Mathieu agreed in principle with these comments but underlined operational realities observed, mainly the priority given to reimbursement of exempted services, and in some cases a reduction in the total dotation received. He raised two questions: (1) shouldn’t we ensure a closer involvement of health care providers in determining what a “rational” prescription and the related lump sum are; (2) would there be an interest in earmarking part of the resources to avoid diluting the PBF effect?
Olivier refocused the debate on the second question. According to him, the problem is not related to earmarking (or not) but instead to the question whether the total monthly financial resources received enable the health facility to function properly, whatever the source of funding. Rigobert Mpendwanzi insisted that indeed, the main issue is underfinancing of strategies adopted at national level. “The CAM and the user fee exemption strategy must be rightly designed and adequately funded to avoid reducing the PBF to playing the role of a stopgap, filling holes”.
This does not contradict but instead provides an additional illustration of linked weaknesses, as “everything is connected with everything”: if the amount or the calculation method of one financing strategy is inadequate, it may jeopardize all merged mechanisms, including PBF.
On the first question, Olivier and Rigobert both defended the lump sum calculation methodology applied. In their opinion, actors at operational level are adequately involved. Olivier also specified that the amounts received by health centres are appropriate according to the data collected by the PBF technical committee. The main remaining problem resides at hospital level where health care providers consider the lump sums as insufficient.

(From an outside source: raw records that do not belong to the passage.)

/-- A poll of `n + 1` reads. -/
theorem stays_poll (t : State) (hg : Going t) (he : t.e = false) (hm : 1 ≤ t.cfg.pollMax) :
    ∃ n, PollEnds t 0 n ∧ ∀ K,
      Stays t.ctl ((n + 1) * t.cfg.readLen) (State.advance (poll t.cfg ++ K) t)
        (State.advance K ((t.afterPoll n).waited ((n + 1) * t.cfg.readLen))) := by
  obtain ⟨n, hn, hp⟩ := pollCourse_ends t t.cfg.pollMax 0 (by omega) (by omega) (by omega)
  rw [Nat.zero_add] at hn hp
  refine ⟨n, hn, fun K => ?_⟩
  have hz : Going (t.act .pollZero) := hg.congr rfl rfl rfl rfl rfl
  have h1 := stays_transfer (memRead t.cfg false) (.pollTest :: K) (t.act .pollZero) (memRead_isTransfer ..) hz (by simp)
  have hr : straight (memRead t.cfg false) (t.act .pollZero)
      = { cycles := t.cfg.readLen, bus := readBus t.cfg false 1, last := t.inPoll 0 } :=
    straight_memRead (t.act .pollZero) false he
  have hi : Going (t.inPoll 0) := hg.congr rfl rfl rfl rfl rfl
  rw [hr] at h1
  have h2 := stays_tests K t.cfg.pollMax ((t.inPoll 0).waited t.cfg.readLen) (hi.waited _)
    (by rw [waited_cfg, waited_pollI]; exact Nat.zero_add _) (by omega)
  rw [waited_ctl, pollCourse_waited, hp] at h2
  simp only [Course.waited, ← waited_add] at h2
  have hl : (n + 1) * t.cfg.readLen = t.cfg.readLen + n * t.cfg.readLen := by ring
  have ha : poll t.cfg ++ K = .act .pollZero :: (memRead t.cfg false ++ .pollTest :: K) := by simp [poll]
  rw [hl, ha]
  exact h1.trans h2

/-- A command without RW: its write and, for clear and home, the long delay. -/
theorem stays_command_unwired {s t : State} {k : Nat} (h : Between s t k) (hw : s.cfg.rwWired = false) (v : Byte) :
    ∃ w, Between s w k ∧ ∀ K, K ≠ [] →
      Stays t.ctl (s.cfg.writeLen + (if v.isLong then s.cfg.cycles s.cfg.tLongNs else 0))
        (State.advance (commandItems s.cfg v ++ K) t) (State.advance K w) := by
  have hc : t.cfg = s.cfg := h.reads.cfg
  have hb := (h.afterWrite false v).waited s.cfg.writeLen
  have hcw := hb.reads.cfg
  refine ⟨((t.afterWrite false v).waited s.cfg.writeLen).waited (if v.isLong then s.cfg.cycles s.cfg.tLongNs else 0),
    hb.waited _, fun K hK => ?_⟩
  have h1 := stays_memWrite (completionWait s.cfg v.isLong ++ K) t false v h.going h.pins (by simp [hK])
  rw [hc] at h1
  unfold commandItems
  rw [List.append_assoc]
  refine h1.trans ?_
  have hx : ((t.afterWrite false v).waited s.cfg.writeLen).ctl = t.ctl := waited_ctl ..
  rw [← hx]
  cases v.isLong with
  | false =>
    simp only [completionWait, hw, Bool.false_eq_true, if_false, List.nil_append]
    exact Stays.none ..
  | true =>
    simp only [completionWait, hw, Bool.false_eq_true, if_false, if_true, delay, List.singleton_append]
    exact stays_phase .hold _ K _ hb.going (cycles_pos ..) hK

/-- A command with RW: its write and its poll. -/
theorem stays_command_wired {s t : State} {k : Nat} (h : Between s t k) (hw : s.cfg.rwWired = true)
    (hm : 1 ≤ s.cfg.pollMax) (v : Byte) :
    ∃ n w, PollEnds s k n ∧ Between s w (k + n + 1) ∧ ∀ K, K ≠ [] →
      Stays t.ctl (s.cfg.writeLen + (n + 1) * s.cfg.readLen)
        (State.advance (commandItems s.cfg v ++ K) t) (State.advance K w) := by
  have hc : t.cfg = s.cfg := h.reads.cfg
  have hb := (h.afterWrite false v).waited s.cfg.writeLen
  have hcw := hb.reads.cfg
  obtain ⟨n, hn, hp⟩ := stays_poll _ hb.going hb.pins.low (by rw [hcw]; exact hm)
  refine ⟨n, _, hb.reads.ends hn, (hb.afterPoll hw n).waited ((n + 1) * s.cfg.readLen), fun K hK => ?_⟩
  have h1 := stays_memWrite (completionWait s.cfg v.isLong ++ K) t false v h.going h.pins (by simp [hK])
  rw [hc] at h1
  unfold commandItems
  rw [List.append_assoc]
  refine h1.trans ?_
  have h2 := hp K
  rw [waited_ctl, hcw] at h2
  have hwt : completionWait s.cfg v.isLong = poll s.cfg := by simp [completionWait, hw]
  rw [hwt]
  exact h2

/-! ## Schedules -/

/-- From `u` on `ctl` goes through the schedule `l`. -/
def Schedule (u : State) (l : List (Ctl × Nat)) : Prop :=
  ∀ m x, ctlAt l m = some x → ∃ v, run m u = .next v ∧ v.ctl = x

theorem Schedule.nil (u : State) : Schedule u [] := by intro m x h; simp [ctlAt] at h

theorem Schedule.cons {x : Ctl} {n : Nat} {u w : State} {l : List (Ctl × Nat)} (h : Stays x n u w) (g : Schedule w l) :
    Schedule u ((x, n) :: l) := by
  intro m y hy
  simp only [ctlAt] at hy
  split at hy
  · rename_i hm
    cases hy
    exact h.stays m hm
  · obtain ⟨v, hv, hx⟩ := g _ _ hy
    exact ⟨v, by rw [show m = n + (m - n) by omega, run_add _ _ _ _ h.ends, hv], hx⟩

/-- A schedule lasts the sum of its entries. -/
theorem ctlAt_some (l : List (Ctl × Nat)) (m : Nat) (h : m < (l.map (·.2)).sum) : ∃ x, ctlAt l m = some x := by
  induction l generalizing m with
  | nil => simp at h
  | cons i l ih =>
    obtain ⟨x, n⟩ := i
    simp only [List.map_cons, List.sum_cons] at h
    simp only [ctlAt]
    split
    · exact ⟨x, rfl⟩
    · exact ih (m - n) (by omega)

/-- The length of INIT up to its response (42_controller_init.md R234). -/
theorem initStates_length (c : Config) (w₁ w₂ w₃ w₄ : Nat) :
    ((Config.initStates c w₁ w₂ w₃ w₄).map (·.2)).sum
      = c.negotiationLen + 4 * c.writeLen + (w₁ + w₂ + w₃ + w₄) := by
  unfold Config.initStates Config.negotiationStates Config.negotiationLen
  cases c.busWidth <;> simp <;> omega

/-- A lone transfer of the negotiation in its state. -/
theorem stays_lone {s t : State} {k : Nat} (h : Between s t k) (x : Ctl) (v : Byte) :
    ∃ w, Between s w k ∧ w.ctl = x ∧ ∀ K, K ≠ [] →
      Stays x s.cfg.writeXferLen (State.advance (.act (.ctl x) :: (writeXfer s.cfg none v ++ K)) t) (State.advance K w) := by
  have hx := h.act (.ctl x)
  have hit : isTransfer (writeXfer s.cfg none v) = true := by simp [writeXfer, isTransfer, cycles_pos]
  have hl : (straight (writeXfer s.cfg none v) (t.act (.ctl x))).last = { (t.act (.ctl x)).setLanes v with e := false } := rfl
  have hc : (straight (writeXfer s.cfg none v) (t.act (.ctl x))).cycles = s.cfg.writeXferLen := by
    simp [writeXfer, straight, Course.andThen, Config.writeXferLen]; omega
  refine ⟨({ (t.act (.ctl x)).setLanes v with e := false } : State).waited s.cfg.writeXferLen, Between.waited ⟨?_, ?_, ?_⟩ _,
    by rw [waited_ctl]; rfl, fun K hK => ?_⟩
  · exact hx.going.congr rfl rfl rfl rfl rfl
  · refine ⟨rfl, ?_, hx.pins.unwired⟩
    have hu : t.dO &&& ~~~ t.cfg.active = 0#8 := h.pins.unused
    show (t.dO &&& ~~~ t.cfg.active ||| v &&& t.cfg.active) &&& ~~~ t.cfg.active = 0#8
    rw [hu]; ext i; simp
  · exact ⟨h.reads.cfg, h.reads.device, h.reads.draws⟩
  · have := stays_transfer (writeXfer s.cfg none v) K (t.act (.ctl x)) hit hx.going hK
    rw [hl, hc] at this
    exact this

/-- A lone transfer of the negotiation and its state's own delay (42_controller_init.md R222, R223). -/
theorem stays_negotiation_state {s t : State} {k : Nat} (h : Between s t k) (x : Ctl) (v : Byte) (d : Nat) :
    ∃ w, Between s w k ∧ ∀ K, K ≠ [] →
      Stays x (s.cfg.writeXferLen + s.cfg.cycles d)
        (State.advance (.act (.ctl x) :: (writeXfer s.cfg none v ++ delay s.cfg d) ++ K) t) (State.advance K w) := by
  obtain ⟨w, hw, hx, hs⟩ := stays_lone h x v
  refine ⟨w.waited (s.cfg.cycles d), hw.waited _, fun K hK => ?_⟩
  have h1 := hs (delay s.cfg d ++ K) (by simp [hK])
  have h2 := stays_phase .hold (s.cfg.cycles d) K w hw.going (cycles_pos ..) hK
  rw [hx] at h2
  have hd : w.drive .hold = w := rfl
  rw [hd] at h2
  simpa using h1.trans h2

/-- POWER_ON and the negotiation: a schedule of what follows is one of the whole. -/
theorem schedule_negotiation {s t : State} {k : Nat} (h : Between s t k) :
    ∃ w, Between s w k ∧ ∀ K l, K ≠ [] → Schedule (State.advance K w) l →
      Schedule (State.advance (powerOnStep s.cfg ++ negotiate s.cfg ++ K) t) (Config.negotiationStates s.cfg ++ l) := by
  have hp := h.act (.ctl .powerOn)
  have hd : Between s ((t.act (.ctl .powerOn)).drive .powerOn) k :=
    ⟨hp.going.congr rfl rfl rfl rfl rfl, ⟨rfl, by simp [State.drive], fun _ => rfl⟩,
      ⟨h.reads.cfg, h.reads.device, h.reads.draws⟩⟩
  have h0 : ∀ K, K ≠ [] → Stays .powerOn (s.cfg.cycles s.cfg.tPowerOnNs)
      (State.advance (.phase .powerOn (s.cfg.cycles s.cfg.tPowerOnNs) :: K) (t.act (.ctl .powerOn)))
      (State.advance K (((t.act (.ctl .powerOn)).drive .powerOn).waited (s.cfg.cycles s.cfg.tPowerOnNs))) :=
    fun K hK => stays_phase .powerOn _ K _ hp.going (cycles_pos ..) hK
  have hb := hd.waited (s.cfg.cycles s.cfg.tPowerOnNs)
  unfold powerOnStep negotiate Config.negotiationStates
  cases s.cfg.busWidth with
  | four =>
    obtain ⟨w1, b1, s1⟩ := stays_negotiation_state hb .neg0 0x03#8 s.cfg.tNeg1Ns
    obtain ⟨w2, b2, s2⟩ := stays_negotiation_state b1 .neg1 0x03#8 s.cfg.tNeg2Ns
    obtain ⟨w3, b3, s3⟩ := stays_negotiation_state b2 .neg2 0x03#8 s.cfg.tNeg3Ns
    obtain ⟨w4, b4, -, s4⟩ := stays_lone b3 .neg3 0x02#8
    refine ⟨w4, b4, fun K l hK hl => ?_⟩
    have := Schedule.cons (h0 _ (by simp)) (Schedule.cons (s1 _ (by simp)) (Schedule.cons (s2 _ (by simp))
      (Schedule.cons (s3 _ (by simp)) (Schedule.cons (s4 K hK) hl))))
    simpa [State.advance] using this
  | eight =>
    obtain ⟨w1, b1, s1⟩ := stays_negotiation_state hb .neg0 s.cfg.functionSetByte s.cfg.tNeg1Ns
    obtain ⟨w2, b2, s2⟩ := stays_negotiation_state b1 .neg1 s.cfg.functionSetByte s.cfg.tNeg2Ns
    obtain ⟨w3, b3, s3⟩ := stays_negotiation_state b2 .neg2 s.cfg.functionSetByte s.cfg.tNeg3Ns
    refine ⟨w3, b3, fun K l hK hl => ?_⟩
    have := Schedule.cons (h0 _ (by simp)) (Schedule.cons (s1 _ (by simp)) (Schedule.cons (s2 _ (by simp))
      (Schedule.cons (s3 K hK) hl)))
    simpa [State.advance] using this
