theorem posOk_mono (c : Config) (items : List Item) (k : Look) (h : posOk c { k with fresh := false } items = true) :
    posOk c { k with fresh := true } items = true := by
  induction items generalizing k with
  | nil => simp [posOk] at h
  | cons i rest ih =>
    cases i with
    | phase d n =>
      simp only [posOk, Bool.and_eq_true] at h ⊢
      have hd : ∀ f, driveLook { k with fresh := f } d = { driveLook k d with fresh := f } := by
        intro f
        rcases d with _ | ⟨_ | _, _⟩ | ⟨_ | _⟩ | _ | _ | _ <;> rfl
      have ho : ∀ f, driveOk c { k with fresh := f } d = driveOk c k d := by
        intro f
        cases d <;> rfl
      rw [hd, ho] at *
      exact ⟨h.1, ih _ h.2⟩
    | sample p =>
      simp only [posOk, Bool.and_eq_true] at h ⊢
      exact ⟨h.1, ih _ h.2⟩
    | act x =>
      simp only [posOk, Bool.and_eq_true] at h ⊢
      refine ⟨h.1, ?_⟩
      have h2 := h.2
      cases x with
      | ctl y => simp only [Bool.and_eq_true] at h2 ⊢; exact ⟨h2.1, ih { k with ctl := y } h2.2⟩
      | fn v => simp only [Bool.and_eq_true] at h2 ⊢; exact ⟨h2.1, ih { k with dl := dlMatches c v } h2.2⟩
      | dctl v => simp only [Bool.and_eq_true] at h2 ⊢; exact ⟨h2.1, ih k h2.2⟩
      | entry v => simp only [Bool.and_eq_true] at h2 ⊢; exact ⟨h2.1, ih k h2.2⟩
      | keep => exact ih k h2
      | pollZero => exact h2
    | pollTest => simp [posOk] at h
    | respond src => exact h

theorem posOk_any (c : Config) (items : List Item) (k : Look) (f : Bool)
    (h : posOk c { k with fresh := false } items = true) : posOk c { k with fresh := f } items = true := by
  cases f
  · exact h
  · exact posOk_mono c items k h

theorem posOk_ready (c : Config) (items : List Item) (k : Look) (h : posOk c k items = true) (hr : k.ctl = .ready) :
    k.dl = true := by
  induction items generalizing k with
  | nil => simp [posOk] at h
  | cons i rest ih =>
    cases i with
    | phase d n =>
      simp only [posOk, Bool.and_eq_true] at h
      have := ih _ h.2 (by rcases d with _ | ⟨_ | _, _⟩ | ⟨_ | _⟩ | _ | _ | _ <;> exact hr)
      rcases d with _ | ⟨_ | _, _⟩ | ⟨_ | _⟩ | _ | _ | _ <;> exact this
    | sample p =>
      simp only [posOk, Bool.and_eq_true] at h
      exact ih _ h.2 hr
    | act x =>
      simp only [posOk, Bool.and_eq_true] at h
      have h2 := h.2
      cases x <;> simp only [hr, Bool.and_eq_true, decide_eq_true_eq, ne_eq, not_true_eq_false, false_and] at h2
      · exact ih k h2 hr
      · exact ih { k with ctl := .ready, fresh := decide (0 < c.pollMax) } h2 rfl
    | pollTest =>
      simp only [posOk, Bool.and_eq_true] at h
      exact ih { k with fresh := false } h.2 hr
    | respond src =>
      simp only [posOk, Bool.and_eq_true] at h
      exact h.1.2

/-- A state between two items of a running request: what the invariant says there, and the rest in order. -/
structure Mid (s : State) (items : List Item) : Prop where
  legal : s.cfg.legal = true
  rwUnwired : s.cfg.rwWired = false → s.rw = false
  noContention : s.dir = .write → s.rw = false
  unusedLanes : s.dO &&& ~~~ s.cfg.active = 0x00#8
  busy : s.busy = true
  unanswered : s.rspValid = false
  started : s.ctl ≠ .uninit
  pulse : s.e = true → s.dirAgrees = true
  faultReady : s.fault = true → s.ctl = .ready
  pollBound : s.pollI ≤ s.cfg.pollMax
  tmoWired : s.tmo = true → s.cfg.rwWired = true
  statusNamed : s.rspStatus ≠ 6#3
  inOrder : posOk s.cfg s.look items = true

theorem setLanes_unused (s : State) (v : Byte) (h : s.dO &&& ~~~ s.cfg.active = 0x00#8) :
    (s.setLanes v).dO &&& ~~~ s.cfg.active = 0x00#8 := by
  have hs : (s.setLanes v).dO = (s.dO &&& ~~~ s.cfg.active) ||| (v &&& s.cfg.active) := rfl
  rw [hs, h]
  cases hb : s.cfg.busWidth <;> simp only [Config.active, hb] <;> apply byte_ext <;> simp

theorem drive_look (s : State) (d : Drive) (hw : ∀ rs, d = .read rs → s.cfg.rwWired = true)
    (hu : s.cfg.rwWired = false → s.rw = false) : (s.drive d).look = driveLook s.look d := by
  rcases d with _ | ⟨_ | rs, v⟩ | ⟨_ | rs⟩ | _ | _ | _
  · rfl
  · rfl
  · simp only [State.drive, State.look, State.setLanes, State.setupWrite, driveLook, State.dirAgrees]
    cases hx : s.cfg.rwWired
    · simp [hu hx]
      rfl
    · simp
      rfl
  · rfl
  · rfl
  · rfl
  · rfl
  · rfl

theorem Mid.drive {s : State} {d : Drive} {n : Nat} {rest : List Item} (h : Mid s (.phase d n :: rest)) :
    Mid (s.drive d) rest := by
  obtain ⟨h1, h2, h3, h4, h5, h6, h7, h8, h9, h10, h11, h12, h13⟩ := h
  simp only [posOk, Bool.and_eq_true, decide_eq_true_eq] at h13
  obtain ⟨⟨⟨ho, hn1⟩, hn2⟩, hr⟩ := h13
  have hw : ∀ rs, d = .read rs → s.cfg.rwWired = true := by
    rintro rs rfl
    simp only [driveOk, Bool.and_eq_true] at ho
    exact ho.2
  have hl := drive_look s d hw h2
  have hag : (s.drive d).e = true → (s.drive d).dirAgrees = true := by
    rcases d with _ | ⟨_ | rs, v⟩ | ⟨_ | rs⟩ | _ | _ | _ <;> simp only [State.drive] <;> intro he
    all_goals first
      | (simp at he; done)
      | skip
    · simp only [driveOk, Bool.and_eq_true] at ho
      exact ho.2
    · exact h8 he
  refine ⟨by simpa using h1, ?_, ?_, ?_, by simpa using h5, by simpa using h6, by simpa using h7, hag, by simpa using h9,
    by simpa using h10, by simpa using h11, by simpa using h12, ?_⟩
  · rcases d with _ | ⟨_ | rs, v⟩ | ⟨_ | rs⟩ | _ | _ | _ <;>
      simp only [State.drive, State.setLanes, State.setupWrite, State.setupRead] <;> intro hx
    all_goals first
      | exact h2 hx
      | rfl
      | (simp [hw _ rfl] at hx; done)
      | trivial
      | (simp [h2 hx]; done)
  · rcases d with _ | ⟨_ | rs, v⟩ | ⟨_ | rs⟩ | _ | _ | _ <;>
      simp only [State.drive, State.setLanes, State.setupWrite, State.setupRead] <;> intro hx
    all_goals first
      | exact h3 hx
      | rfl
      | (cases hx; done)
      | (cases hy : s.cfg.rwWired
         · simp [h2 hy]
         · simp)
  · rcases d with _ | ⟨_ | rs, v⟩ | ⟨_ | rs⟩ | _ | _ | _
    · simp [State.drive]
    · exact setLanes_unused s v h4
    · exact setLanes_unused (s.setupWrite rs) v h4
    all_goals exact h4
  · rw [State.drive_cfg, hl]; exact hr

theorem Mid.sample {s : State} {p : Part} {rest : List Item} (h : Mid s (.sample p :: rest)) : Mid (s.sample p) rest := by
  obtain ⟨h1, h2, h3, h4, h5, h6, h7, h8, h9, h10, h11, h12, h13⟩ := h
  simp only [posOk, Bool.and_eq_true] at h13
  exact ⟨h1, h2, h3, h4, h5, h6, h7, h8, h9, h10, h11, h12, h13.2⟩

theorem Mid.act {s : State} {x : Act} {rest : List Item} (h : Mid s (.act x :: rest)) : Mid (s.act x) rest := by
  obtain ⟨h1, h2, h3, h4, h5, h6, h7, h8, h9, h10, h11, h12, h13⟩ := h
  simp only [posOk, Bool.and_eq_true] at h13
  have h14 := h13.2
  cases x with
  | ctl y =>
    simp only [Bool.and_eq_true, decide_eq_true_eq] at h14
    exact ⟨h1, h2, h3, h4, h5, h6, h14.1.1.2, h8, fun hf => absurd (h9 hf) h14.1.1.1, h10, h11, h12, h14.2⟩
  | fn v =>
    simp only [Bool.and_eq_true, decide_eq_true_eq] at h14
    exact ⟨h1, h2, h3, h4, h5, h6, h7, h8, h9, h10, h11, h12, h14.2⟩
  | dctl v =>
    simp only [Bool.and_eq_true, decide_eq_true_eq] at h14
    exact ⟨h1, h2, h3, h4, h5, h6, h7, h8, h9, h10, h11, h12, h14.2⟩
  | entry v =>
    simp only [Bool.and_eq_true, decide_eq_true_eq] at h14
    exact ⟨h1, h2, h3, h4, h5, h6, h7, h8, h9, h10, h11, h12, h14.2⟩
  | keep => exact ⟨h1, h2, h3, h4, h5, h6, h7, h8, h9, h10, h11, h12, h14⟩
  | pollZero => exact ⟨h1, h2, h3, h4, h5, h6, h7, h8, h9, Nat.zero_le _, h11, h12, h14⟩

theorem le_longest (c : Config) (t : Nat) (h : t ∈ [c.tAsNs, c.tPwNs, c.tSettleNs, c.tPowerOnNs, c.tNeg1Ns, c.tNeg2Ns,
    c.tNeg3Ns, c.tLongNs, c.tRdEhNs, c.tRdRecNs]) : c.cycles t ≤ c.longestPhase := by
  simp only [List.mem_cons, List.not_mem_nil, or_false] at h
  unfold Config.longestPhase
  simp only [List.foldr]
  rcases h with rfl | rfl | rfl | rfl | rfl | rfl | rfl | rfl | rfl | rfl <;> omega

/-- A register read is in order where ENABLE is low and RW is wired. -/
theorem posOk_memRead (c : Config) (rs : Bool) (k : Look) (K : List Item) (he : k.e = false) (hw : c.rwWired = true)
    (hK : posOk c { k with agrees := true } K = true) : posOk c k (memRead c rs ++ K) = true := by
  have l1 := le_longest c c.tAsNs (by simp)
  have l2 := le_longest c c.tRdEhNs (by simp)
  have l3 := le_longest c c.tRdRecNs (by simp)
  have e1 : ({ k with e := false, agrees := true } : Look) = { k with agrees := true } := by cases k; simp_all
  unfold memRead readXfer
  cases hb : c.busWidth <;>
    simp [posOk, driveOk, driveLook, he, hw, cycles_pos, l1, l2, l3, partOk, hb, e1, hK]

/-- A register write is in order where ENABLE is low. -/
theorem posOk_memWrite (c : Config) (rs : Bool) (v : Byte) (k : Look) (K : List Item) (he : k.e = false)
    (hK : posOk c { k with agrees := true } K = true) : posOk c k (memWrite c rs v ++ K) = true := by
  have l1 := le_longest c c.tAsNs (by simp)
  have l2 := le_longest c c.tPwNs (by simp)
  have l3 := le_longest c c.tSettleNs (by simp)
  have e1 : ({ k with e := false, agrees := true } : Look) = { k with agrees := true } := by cases k; simp_all
  unfold memWrite writeXfer
  cases hb : c.busWidth <;>
    simp [posOk, driveOk, driveLook, he, cycles_pos, l1, l2, l3, e1, hK]

/-- A completion wait is in order where ENABLE is low and the lanes agree with RW. -/
theorem posOk_wait (c : Config) (long : Bool) (k : Look) (K : List Item) (he : k.e = false) (ha : k.agrees = true)
    (hm : 1 ≤ c.pollMax) (hK : posOk c { k with fresh := false } K = true) :
    posOk c k (completionWait c long ++ K) = true := by
  have hk : posOk c k K = true := posOk_any c K k k.fresh hK
  have l1 := le_longest c c.tLongNs (by simp)
  obtain ⟨e, ct, dl, fr, ag⟩ := k
  simp only at he ha hK
  subst he ha
  unfold completionWait
  split
  · rename_i hw
    have hp : decide (0 < c.pollMax) = true := by simp only [decide_eq_true_eq]; omega
    have hr := posOk_memRead c false ⟨false, ct, dl, true, true⟩ (.pollTest :: K) rfl hw (by
      simp only [posOk, hw, hK, Bool.not_false, Bool.and_self])
    simp only [poll, List.cons_append, List.append_assoc, List.nil_append, posOk, Bool.not_false, Bool.true_and, hp]
    exact hr
  · split
    · simp [delay, posOk, driveOk, driveLook, cycles_pos, l1, hk]
    · exact hk

/-- A phase that starts in order gives a state of the invariant. -/
theorem startPhase_inv {s : State} {d : Drive} {n : Nat} {rest : List Item} (h : Mid s (.phase d n :: rest)) :
    Inv (s.startPhase d n rest) := by
  have hd := h.drive
  have hn := h.inOrder
  simp only [posOk, Bool.and_eq_true, decide_eq_true_eq] at hn
  obtain ⟨⟨⟨-, hn1⟩, hn2⟩, -⟩ := hn
  have hrun : (s.startPhase d n rest).running = true := by
    simp [State.running, h.busy, h.unanswered]
  refine ⟨hd.legal, hd.rwUnwired, hd.noContention, hd.unusedLanes, ?_, ?_, ?_, ?_, ?_, fun _ => hd.started, hd.pulse,
    hd.faultReady, ?_, hd.pollBound, hd.tmoWired, hd.statusNamed⟩
  · intro hb
    simp [h.busy] at hb
  · intro hv
    simp [h.unanswered] at hv
  · intro hr
    rw [hrun] at hr; cases hr
  · intro hr
    rw [hrun] at hr; cases hr
  · intro _
    refine ⟨hn1, ?_, ?_⟩
    · show n ≤ (s.drive d).cfg.longestPhase
      rw [State.drive_cfg]; exact hn2
    · exact hd.inOrder
  · intro hc
    exact posOk_ready _ _ _ hd.inOrder hc

theorem Mid.counted {s : State} {rest : List Item} (h : Mid s (.pollTest :: rest)) (hl : s.pollI < s.cfg.pollMax) :
    Mid s.countPoll rest := by
  obtain ⟨h1, h2, h3, h4, h5, h6, h7, h8, h9, h10, h11, h12, h13⟩ := h
  simp only [posOk, Bool.and_eq_true] at h13
  refine ⟨h1, h2, h3, h4, h5, h6, h7, h8, h9, ?_, h11, h12, ?_⟩
  · show s.pollI + 1 ≤ s.cfg.pollMax
    omega
  · exact posOk_any s.cfg rest s.look _ h13.2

Mathieu nuanced this assessment by reminding COP members of rather contradictory observations made in the field, and called for an extension of the debate beyond the Burundi case. Longin Gashubije (Ministry of Health, Burundi) agreed and also introduced a new element in the debate, pointing to irregularities in payments made by the Burundi Government. According to him, this could reduce the interest of health care providers for the PBF scheme and drive them away from good practices. He put again the possibility of earmarking part of the funds for PBF on the table, without proposing a clear technical mechanism to do so, however.
Synthesis of the debate
In a message that proved to be the last of the debate, Mathieu synthesised the exchanges and reminded COP members of the key elements of the issue of merging different financing mechanisms. (1) Yes, there are serious arguments for operational synergies that nobody really contested. (2) In practice, however, some health facilities have seen their PBF resources channelled towards the reimbursement of user fee exemptions. For these, it appears resources are not devoted to paying for performance but to free health care instead. Whatever the causes, the PBF effect probably got undermined. (3) This calls for a careful approach in the design and follow-up of mergers of financing mechanisms. Olivier and Rigobert focused a lot on the issue of available budgets. Other considerations must also be taken into account. It is even more important for countries where PBF is becoming one of the major funding mechanisms.